=== Section Start ===

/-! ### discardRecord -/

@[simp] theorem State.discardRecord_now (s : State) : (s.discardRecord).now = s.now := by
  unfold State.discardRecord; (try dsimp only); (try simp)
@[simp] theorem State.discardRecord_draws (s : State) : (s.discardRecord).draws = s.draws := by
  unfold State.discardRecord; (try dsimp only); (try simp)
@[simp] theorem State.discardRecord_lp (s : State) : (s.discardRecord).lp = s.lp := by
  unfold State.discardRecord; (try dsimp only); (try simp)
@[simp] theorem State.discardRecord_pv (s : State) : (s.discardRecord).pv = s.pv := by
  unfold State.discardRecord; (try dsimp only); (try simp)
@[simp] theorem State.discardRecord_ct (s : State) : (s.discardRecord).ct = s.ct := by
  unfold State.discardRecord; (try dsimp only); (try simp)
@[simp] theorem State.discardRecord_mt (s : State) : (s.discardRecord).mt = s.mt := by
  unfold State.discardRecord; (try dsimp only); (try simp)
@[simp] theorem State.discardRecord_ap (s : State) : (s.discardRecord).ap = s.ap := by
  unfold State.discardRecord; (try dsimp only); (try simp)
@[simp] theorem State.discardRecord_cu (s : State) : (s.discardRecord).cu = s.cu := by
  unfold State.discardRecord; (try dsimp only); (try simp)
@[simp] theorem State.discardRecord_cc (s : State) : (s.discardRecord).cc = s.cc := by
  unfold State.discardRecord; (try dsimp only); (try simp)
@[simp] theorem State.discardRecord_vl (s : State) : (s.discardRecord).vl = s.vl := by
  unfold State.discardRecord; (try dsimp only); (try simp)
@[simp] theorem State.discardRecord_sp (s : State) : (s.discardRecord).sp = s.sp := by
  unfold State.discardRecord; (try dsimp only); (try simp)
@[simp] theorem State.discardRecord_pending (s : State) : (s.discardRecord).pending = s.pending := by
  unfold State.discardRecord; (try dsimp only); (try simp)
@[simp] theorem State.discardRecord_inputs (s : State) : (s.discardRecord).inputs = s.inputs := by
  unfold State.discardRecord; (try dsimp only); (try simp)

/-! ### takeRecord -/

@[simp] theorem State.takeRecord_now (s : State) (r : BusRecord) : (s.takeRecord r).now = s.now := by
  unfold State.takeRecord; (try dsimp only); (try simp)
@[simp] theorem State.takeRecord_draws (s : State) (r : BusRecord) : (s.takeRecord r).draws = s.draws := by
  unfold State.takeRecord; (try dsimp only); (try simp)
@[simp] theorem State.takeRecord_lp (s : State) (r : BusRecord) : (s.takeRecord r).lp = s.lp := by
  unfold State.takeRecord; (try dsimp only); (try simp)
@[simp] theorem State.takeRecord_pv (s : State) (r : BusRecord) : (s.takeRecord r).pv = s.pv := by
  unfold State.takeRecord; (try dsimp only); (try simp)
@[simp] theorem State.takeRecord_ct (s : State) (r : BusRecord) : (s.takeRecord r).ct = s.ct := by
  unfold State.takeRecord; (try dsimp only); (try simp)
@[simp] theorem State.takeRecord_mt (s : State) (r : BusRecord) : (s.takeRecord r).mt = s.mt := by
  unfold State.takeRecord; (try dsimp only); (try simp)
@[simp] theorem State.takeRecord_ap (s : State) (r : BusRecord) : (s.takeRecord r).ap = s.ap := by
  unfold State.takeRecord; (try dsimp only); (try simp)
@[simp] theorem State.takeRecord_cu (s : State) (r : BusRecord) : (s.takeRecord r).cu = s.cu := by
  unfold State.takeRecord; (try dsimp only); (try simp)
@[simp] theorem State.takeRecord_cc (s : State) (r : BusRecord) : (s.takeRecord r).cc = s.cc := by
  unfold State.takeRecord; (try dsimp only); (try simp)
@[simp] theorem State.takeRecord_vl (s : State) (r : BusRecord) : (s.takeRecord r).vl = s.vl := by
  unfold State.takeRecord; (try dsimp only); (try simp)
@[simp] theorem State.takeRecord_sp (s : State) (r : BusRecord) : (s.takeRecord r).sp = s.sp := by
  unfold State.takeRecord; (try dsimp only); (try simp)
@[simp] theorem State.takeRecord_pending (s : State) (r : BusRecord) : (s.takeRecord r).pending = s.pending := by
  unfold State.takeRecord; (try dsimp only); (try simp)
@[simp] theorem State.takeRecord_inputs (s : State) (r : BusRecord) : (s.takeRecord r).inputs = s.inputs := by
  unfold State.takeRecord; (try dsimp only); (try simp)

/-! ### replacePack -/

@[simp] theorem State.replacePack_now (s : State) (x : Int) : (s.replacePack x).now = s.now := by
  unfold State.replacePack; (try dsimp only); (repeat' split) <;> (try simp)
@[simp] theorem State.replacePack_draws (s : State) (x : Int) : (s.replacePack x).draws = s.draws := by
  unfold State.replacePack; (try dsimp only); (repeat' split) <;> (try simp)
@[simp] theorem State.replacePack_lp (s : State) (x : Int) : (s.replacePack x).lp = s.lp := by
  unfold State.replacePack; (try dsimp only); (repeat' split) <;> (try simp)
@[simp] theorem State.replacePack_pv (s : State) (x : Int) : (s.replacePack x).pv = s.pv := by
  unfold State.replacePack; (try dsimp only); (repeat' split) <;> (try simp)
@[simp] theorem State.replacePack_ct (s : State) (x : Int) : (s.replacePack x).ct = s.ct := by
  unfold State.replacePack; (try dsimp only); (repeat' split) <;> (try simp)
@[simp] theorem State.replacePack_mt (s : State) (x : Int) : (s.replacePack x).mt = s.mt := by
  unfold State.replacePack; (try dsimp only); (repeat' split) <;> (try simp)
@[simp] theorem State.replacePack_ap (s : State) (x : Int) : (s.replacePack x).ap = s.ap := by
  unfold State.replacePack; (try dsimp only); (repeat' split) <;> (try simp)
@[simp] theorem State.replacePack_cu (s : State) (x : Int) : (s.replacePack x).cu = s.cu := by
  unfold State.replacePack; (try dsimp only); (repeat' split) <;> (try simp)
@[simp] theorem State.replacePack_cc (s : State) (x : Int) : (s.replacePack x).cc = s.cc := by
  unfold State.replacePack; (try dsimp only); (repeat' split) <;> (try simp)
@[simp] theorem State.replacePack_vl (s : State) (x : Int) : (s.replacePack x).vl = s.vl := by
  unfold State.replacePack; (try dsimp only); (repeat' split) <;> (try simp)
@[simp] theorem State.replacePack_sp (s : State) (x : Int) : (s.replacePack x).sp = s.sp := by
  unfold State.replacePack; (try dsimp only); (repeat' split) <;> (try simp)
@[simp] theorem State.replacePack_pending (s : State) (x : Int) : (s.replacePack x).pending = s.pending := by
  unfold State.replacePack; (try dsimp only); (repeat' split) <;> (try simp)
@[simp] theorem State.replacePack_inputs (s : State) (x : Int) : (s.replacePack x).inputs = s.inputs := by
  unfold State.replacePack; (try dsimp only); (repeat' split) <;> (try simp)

=== Section End ===
=== Section Start ===

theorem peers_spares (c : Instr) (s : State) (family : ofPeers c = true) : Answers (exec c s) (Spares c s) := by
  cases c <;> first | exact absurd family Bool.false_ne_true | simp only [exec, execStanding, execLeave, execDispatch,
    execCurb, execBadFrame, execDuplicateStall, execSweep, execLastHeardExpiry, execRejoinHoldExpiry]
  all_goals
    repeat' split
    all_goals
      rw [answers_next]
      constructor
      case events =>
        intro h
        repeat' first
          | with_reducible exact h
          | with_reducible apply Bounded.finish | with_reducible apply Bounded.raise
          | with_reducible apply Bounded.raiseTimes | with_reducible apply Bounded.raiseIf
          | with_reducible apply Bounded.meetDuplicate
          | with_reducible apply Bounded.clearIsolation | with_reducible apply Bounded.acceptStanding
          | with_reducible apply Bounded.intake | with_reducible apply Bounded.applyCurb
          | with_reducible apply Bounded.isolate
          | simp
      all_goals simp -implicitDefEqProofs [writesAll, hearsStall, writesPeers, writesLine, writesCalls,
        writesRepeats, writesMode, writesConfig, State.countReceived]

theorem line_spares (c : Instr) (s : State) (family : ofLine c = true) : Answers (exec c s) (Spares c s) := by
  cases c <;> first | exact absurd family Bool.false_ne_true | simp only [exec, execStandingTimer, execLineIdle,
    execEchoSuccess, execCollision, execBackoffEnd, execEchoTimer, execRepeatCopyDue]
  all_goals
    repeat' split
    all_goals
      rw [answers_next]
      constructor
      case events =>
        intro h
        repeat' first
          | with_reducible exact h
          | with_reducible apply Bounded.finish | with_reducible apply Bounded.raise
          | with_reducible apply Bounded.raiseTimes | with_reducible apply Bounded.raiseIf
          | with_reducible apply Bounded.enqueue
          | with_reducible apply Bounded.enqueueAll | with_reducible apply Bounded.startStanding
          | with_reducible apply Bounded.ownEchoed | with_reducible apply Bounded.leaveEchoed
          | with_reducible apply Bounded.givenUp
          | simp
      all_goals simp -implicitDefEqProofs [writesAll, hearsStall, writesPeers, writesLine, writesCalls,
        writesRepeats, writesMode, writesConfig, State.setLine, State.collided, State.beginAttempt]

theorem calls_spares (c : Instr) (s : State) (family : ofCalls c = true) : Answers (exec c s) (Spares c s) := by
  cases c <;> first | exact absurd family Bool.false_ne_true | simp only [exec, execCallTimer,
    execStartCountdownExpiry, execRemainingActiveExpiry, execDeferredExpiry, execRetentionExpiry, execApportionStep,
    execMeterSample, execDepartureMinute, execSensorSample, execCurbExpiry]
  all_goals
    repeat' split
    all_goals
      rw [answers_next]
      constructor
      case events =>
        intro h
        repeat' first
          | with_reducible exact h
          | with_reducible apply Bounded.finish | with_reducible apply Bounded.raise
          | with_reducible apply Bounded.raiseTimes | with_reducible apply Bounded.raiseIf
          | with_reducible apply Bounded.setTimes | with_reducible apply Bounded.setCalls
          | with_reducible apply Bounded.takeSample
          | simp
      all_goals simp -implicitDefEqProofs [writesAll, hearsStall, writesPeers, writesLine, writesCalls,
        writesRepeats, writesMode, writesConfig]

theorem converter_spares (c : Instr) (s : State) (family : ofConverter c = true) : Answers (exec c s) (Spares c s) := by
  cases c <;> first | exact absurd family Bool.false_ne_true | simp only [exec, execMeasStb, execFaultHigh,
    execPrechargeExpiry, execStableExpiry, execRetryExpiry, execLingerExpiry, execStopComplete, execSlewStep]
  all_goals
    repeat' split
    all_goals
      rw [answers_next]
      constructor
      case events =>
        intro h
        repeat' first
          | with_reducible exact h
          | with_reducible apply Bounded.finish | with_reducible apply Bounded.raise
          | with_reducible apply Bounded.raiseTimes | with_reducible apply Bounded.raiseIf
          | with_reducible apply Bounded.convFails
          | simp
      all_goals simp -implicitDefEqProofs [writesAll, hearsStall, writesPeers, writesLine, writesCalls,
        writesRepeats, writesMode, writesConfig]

=== Section End ===

Reproduce the lines of the entries above from the one with "r).ap = s.ap := by" to the one with "r).vl = s.vl := by", both included, exactly and without any other line.

@[simp] theorem State.takeRecord_ap (s : State) (r : BusRecord) : (s.takeRecord r).ap = s.ap := by
  unfold State.takeRecord; (try dsimp only); (try simp)
@[simp] theorem State.takeRecord_cu (s : State) (r : BusRecord) : (s.takeRecord r).cu = s.cu := by
  unfold State.takeRecord; (try dsimp only); (try simp)
@[simp] theorem State.takeRecord_cc (s : State) (r : BusRecord) : (s.takeRecord r).cc = s.cc := by
  unfold State.takeRecord; (try dsimp only); (try simp)
@[simp] theorem State.takeRecord_vl (s : State) (r : BusRecord) : (s.takeRecord r).vl = s.vl := by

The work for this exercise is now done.